Assigned task:
Lines below starting with the line with "cases issues : c.issues with" and going on through the line with "exact confirmed.crossing stamp" must be output exactly; the rest of the records must be left out.

(Exercise materials Opens)

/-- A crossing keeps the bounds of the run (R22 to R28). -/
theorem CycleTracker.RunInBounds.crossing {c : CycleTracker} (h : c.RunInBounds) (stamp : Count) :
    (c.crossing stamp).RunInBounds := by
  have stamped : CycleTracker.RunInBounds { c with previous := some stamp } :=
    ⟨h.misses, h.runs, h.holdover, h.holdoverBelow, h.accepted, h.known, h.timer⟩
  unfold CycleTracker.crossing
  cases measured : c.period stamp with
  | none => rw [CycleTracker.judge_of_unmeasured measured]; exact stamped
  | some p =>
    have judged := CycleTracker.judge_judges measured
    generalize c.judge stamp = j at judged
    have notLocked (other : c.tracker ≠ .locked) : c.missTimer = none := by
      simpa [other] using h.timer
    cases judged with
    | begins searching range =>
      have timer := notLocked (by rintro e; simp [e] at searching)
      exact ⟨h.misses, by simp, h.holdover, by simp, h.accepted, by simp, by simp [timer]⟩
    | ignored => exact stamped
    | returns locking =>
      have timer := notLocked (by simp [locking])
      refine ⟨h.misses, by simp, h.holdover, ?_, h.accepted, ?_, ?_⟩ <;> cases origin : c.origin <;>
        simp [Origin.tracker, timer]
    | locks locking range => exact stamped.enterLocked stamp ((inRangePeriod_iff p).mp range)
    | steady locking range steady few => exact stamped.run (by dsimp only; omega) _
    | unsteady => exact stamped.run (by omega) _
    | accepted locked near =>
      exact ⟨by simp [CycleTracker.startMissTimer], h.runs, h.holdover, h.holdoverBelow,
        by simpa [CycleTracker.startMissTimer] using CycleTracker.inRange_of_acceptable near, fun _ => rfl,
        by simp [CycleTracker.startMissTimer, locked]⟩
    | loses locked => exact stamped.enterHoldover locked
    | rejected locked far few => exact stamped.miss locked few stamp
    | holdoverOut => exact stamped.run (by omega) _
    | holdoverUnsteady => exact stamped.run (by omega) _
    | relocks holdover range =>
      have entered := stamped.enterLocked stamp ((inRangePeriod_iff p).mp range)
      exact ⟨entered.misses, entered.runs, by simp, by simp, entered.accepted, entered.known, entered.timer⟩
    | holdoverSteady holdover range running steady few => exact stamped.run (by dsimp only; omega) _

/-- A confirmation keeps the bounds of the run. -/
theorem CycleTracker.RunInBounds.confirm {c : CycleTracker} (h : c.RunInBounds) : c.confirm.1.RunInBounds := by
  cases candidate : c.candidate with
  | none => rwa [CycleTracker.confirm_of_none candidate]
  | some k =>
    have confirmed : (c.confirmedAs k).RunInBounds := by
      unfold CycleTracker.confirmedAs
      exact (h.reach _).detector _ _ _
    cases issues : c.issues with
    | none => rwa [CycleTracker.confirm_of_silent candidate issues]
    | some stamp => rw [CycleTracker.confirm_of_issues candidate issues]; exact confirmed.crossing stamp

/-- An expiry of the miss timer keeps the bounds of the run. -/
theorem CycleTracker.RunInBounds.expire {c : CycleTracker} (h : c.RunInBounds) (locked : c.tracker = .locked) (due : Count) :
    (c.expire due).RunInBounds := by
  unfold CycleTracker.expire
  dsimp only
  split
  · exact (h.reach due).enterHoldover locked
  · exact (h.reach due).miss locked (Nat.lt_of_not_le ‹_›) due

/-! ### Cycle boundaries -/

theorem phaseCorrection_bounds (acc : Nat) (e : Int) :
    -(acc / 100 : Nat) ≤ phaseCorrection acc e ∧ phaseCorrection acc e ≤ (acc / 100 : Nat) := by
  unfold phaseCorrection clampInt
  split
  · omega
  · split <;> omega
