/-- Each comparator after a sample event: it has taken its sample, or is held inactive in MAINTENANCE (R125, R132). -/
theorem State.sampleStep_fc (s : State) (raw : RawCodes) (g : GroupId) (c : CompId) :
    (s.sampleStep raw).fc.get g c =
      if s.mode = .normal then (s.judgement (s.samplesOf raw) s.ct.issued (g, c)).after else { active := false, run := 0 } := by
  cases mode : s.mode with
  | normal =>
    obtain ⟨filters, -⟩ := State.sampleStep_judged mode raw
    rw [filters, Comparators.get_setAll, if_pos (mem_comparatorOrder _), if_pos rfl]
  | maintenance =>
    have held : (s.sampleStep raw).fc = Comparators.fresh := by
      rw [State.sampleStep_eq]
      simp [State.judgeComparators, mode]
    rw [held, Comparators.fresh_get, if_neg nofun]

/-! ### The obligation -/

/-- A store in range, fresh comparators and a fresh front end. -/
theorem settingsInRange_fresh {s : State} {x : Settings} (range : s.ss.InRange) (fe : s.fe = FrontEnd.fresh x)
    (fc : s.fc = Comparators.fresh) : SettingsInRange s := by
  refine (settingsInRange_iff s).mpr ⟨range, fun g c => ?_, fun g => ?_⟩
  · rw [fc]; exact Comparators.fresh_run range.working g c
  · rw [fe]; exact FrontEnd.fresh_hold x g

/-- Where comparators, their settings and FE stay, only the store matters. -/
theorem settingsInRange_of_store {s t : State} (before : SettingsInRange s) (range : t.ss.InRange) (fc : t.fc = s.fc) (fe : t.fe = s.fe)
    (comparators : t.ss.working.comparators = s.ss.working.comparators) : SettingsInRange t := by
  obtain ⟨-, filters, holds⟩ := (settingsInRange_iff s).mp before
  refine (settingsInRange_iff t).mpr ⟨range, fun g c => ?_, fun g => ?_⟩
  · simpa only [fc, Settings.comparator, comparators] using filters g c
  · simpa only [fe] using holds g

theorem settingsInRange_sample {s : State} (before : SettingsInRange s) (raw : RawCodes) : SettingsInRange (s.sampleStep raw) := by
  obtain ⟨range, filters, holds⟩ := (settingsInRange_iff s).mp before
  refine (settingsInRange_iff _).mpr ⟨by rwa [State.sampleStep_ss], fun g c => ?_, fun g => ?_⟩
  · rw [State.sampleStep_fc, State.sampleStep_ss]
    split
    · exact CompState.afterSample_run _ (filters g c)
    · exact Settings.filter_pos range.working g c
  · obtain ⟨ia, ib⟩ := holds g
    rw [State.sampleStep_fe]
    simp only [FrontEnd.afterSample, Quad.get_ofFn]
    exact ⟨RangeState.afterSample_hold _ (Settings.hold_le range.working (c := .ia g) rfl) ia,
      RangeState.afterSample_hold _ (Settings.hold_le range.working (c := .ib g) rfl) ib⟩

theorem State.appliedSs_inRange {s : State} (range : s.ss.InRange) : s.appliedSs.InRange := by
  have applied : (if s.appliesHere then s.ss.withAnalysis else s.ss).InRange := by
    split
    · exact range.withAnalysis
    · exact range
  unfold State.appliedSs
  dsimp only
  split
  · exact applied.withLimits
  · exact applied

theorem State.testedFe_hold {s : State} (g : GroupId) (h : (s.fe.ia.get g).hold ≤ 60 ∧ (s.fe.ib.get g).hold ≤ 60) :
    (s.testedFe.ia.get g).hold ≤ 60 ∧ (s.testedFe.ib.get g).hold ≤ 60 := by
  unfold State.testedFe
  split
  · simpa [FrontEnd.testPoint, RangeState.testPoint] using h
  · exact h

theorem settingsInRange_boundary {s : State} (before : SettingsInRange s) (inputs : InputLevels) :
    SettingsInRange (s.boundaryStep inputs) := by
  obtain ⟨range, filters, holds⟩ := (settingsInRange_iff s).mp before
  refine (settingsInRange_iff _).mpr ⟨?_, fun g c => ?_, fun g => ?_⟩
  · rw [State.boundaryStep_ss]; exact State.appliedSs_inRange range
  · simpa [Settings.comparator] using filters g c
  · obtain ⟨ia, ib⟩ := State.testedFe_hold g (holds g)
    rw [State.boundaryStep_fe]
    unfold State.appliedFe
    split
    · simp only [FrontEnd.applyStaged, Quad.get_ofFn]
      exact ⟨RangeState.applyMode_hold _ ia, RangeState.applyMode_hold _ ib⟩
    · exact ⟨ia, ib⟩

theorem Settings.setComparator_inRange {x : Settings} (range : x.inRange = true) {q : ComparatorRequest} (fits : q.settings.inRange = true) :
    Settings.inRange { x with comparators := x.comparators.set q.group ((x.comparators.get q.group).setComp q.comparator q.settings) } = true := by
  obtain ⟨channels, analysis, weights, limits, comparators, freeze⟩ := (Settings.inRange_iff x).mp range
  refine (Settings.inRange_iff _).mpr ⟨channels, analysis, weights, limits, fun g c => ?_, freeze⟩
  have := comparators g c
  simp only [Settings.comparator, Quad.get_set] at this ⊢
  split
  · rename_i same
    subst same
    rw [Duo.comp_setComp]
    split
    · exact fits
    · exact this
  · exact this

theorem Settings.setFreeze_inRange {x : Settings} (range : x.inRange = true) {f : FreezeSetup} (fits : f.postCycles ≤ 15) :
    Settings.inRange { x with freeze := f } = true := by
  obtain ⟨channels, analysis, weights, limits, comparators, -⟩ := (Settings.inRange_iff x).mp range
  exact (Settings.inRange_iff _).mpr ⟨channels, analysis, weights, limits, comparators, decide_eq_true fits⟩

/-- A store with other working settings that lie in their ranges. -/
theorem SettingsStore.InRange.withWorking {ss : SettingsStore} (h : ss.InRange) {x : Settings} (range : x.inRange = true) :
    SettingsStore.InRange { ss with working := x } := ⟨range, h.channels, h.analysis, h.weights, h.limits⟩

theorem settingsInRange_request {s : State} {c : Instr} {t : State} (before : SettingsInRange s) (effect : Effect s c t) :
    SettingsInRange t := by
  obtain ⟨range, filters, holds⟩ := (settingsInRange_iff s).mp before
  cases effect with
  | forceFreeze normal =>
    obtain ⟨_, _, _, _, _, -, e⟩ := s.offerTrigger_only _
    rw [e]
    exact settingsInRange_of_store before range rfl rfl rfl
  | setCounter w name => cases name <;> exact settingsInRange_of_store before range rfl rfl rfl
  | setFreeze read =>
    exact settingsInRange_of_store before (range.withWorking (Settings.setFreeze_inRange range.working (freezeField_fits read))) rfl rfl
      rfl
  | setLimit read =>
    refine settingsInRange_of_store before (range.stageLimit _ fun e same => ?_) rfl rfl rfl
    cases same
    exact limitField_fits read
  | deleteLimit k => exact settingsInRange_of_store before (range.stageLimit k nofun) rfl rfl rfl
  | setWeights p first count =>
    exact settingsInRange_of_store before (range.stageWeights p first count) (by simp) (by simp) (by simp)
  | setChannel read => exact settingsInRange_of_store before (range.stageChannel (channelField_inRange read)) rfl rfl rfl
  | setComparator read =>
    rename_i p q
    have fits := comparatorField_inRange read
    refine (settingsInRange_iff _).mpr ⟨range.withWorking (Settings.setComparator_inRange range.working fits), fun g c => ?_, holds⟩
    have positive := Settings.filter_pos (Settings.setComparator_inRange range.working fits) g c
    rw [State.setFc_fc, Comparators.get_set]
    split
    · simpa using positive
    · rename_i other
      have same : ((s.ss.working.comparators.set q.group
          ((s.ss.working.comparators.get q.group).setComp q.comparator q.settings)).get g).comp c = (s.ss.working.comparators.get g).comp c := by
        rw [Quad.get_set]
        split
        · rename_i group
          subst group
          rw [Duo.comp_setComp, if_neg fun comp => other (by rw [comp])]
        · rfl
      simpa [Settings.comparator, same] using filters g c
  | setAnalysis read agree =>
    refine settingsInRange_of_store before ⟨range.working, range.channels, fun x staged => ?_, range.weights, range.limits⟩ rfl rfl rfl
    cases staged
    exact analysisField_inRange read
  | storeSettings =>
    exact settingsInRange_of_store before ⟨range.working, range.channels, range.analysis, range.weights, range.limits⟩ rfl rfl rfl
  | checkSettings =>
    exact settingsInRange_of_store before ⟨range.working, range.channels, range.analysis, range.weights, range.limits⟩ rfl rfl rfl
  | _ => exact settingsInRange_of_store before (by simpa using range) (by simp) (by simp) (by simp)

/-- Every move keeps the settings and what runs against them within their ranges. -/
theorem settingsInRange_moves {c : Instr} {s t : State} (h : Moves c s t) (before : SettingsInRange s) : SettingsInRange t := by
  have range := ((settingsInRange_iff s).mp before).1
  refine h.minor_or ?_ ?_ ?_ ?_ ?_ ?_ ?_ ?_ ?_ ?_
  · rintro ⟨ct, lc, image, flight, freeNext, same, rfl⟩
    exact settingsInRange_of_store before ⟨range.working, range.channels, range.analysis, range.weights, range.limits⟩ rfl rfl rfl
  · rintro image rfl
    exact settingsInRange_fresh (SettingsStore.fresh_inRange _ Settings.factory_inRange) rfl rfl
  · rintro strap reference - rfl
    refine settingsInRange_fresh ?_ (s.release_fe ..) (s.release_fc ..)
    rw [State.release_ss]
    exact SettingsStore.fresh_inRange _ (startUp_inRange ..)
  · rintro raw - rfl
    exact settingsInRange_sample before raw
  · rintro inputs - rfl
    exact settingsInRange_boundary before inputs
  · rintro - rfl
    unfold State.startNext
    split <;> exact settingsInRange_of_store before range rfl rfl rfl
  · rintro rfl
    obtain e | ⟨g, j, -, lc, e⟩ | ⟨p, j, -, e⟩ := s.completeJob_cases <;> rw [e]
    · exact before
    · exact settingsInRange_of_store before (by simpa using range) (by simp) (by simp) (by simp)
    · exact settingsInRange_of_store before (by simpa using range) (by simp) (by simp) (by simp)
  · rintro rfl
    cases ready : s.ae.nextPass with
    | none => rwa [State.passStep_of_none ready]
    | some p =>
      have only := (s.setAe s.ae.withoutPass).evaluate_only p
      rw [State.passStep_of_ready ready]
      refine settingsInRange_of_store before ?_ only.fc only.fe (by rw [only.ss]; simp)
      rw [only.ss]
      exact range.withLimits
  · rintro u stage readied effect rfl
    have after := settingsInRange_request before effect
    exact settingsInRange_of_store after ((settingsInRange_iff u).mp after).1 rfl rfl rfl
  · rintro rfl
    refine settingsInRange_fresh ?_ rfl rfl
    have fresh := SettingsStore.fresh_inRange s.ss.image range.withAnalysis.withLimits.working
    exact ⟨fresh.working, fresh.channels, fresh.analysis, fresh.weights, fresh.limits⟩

(Exercise materials Closes)

Finished task:
    cases issues : c.issues with
    | none => rwa [CycleTracker.confirm_of_silent candidate issues]
    | some stamp => rw [CycleTracker.confirm_of_issues candidate issues]; exact confirmed.crossing stamp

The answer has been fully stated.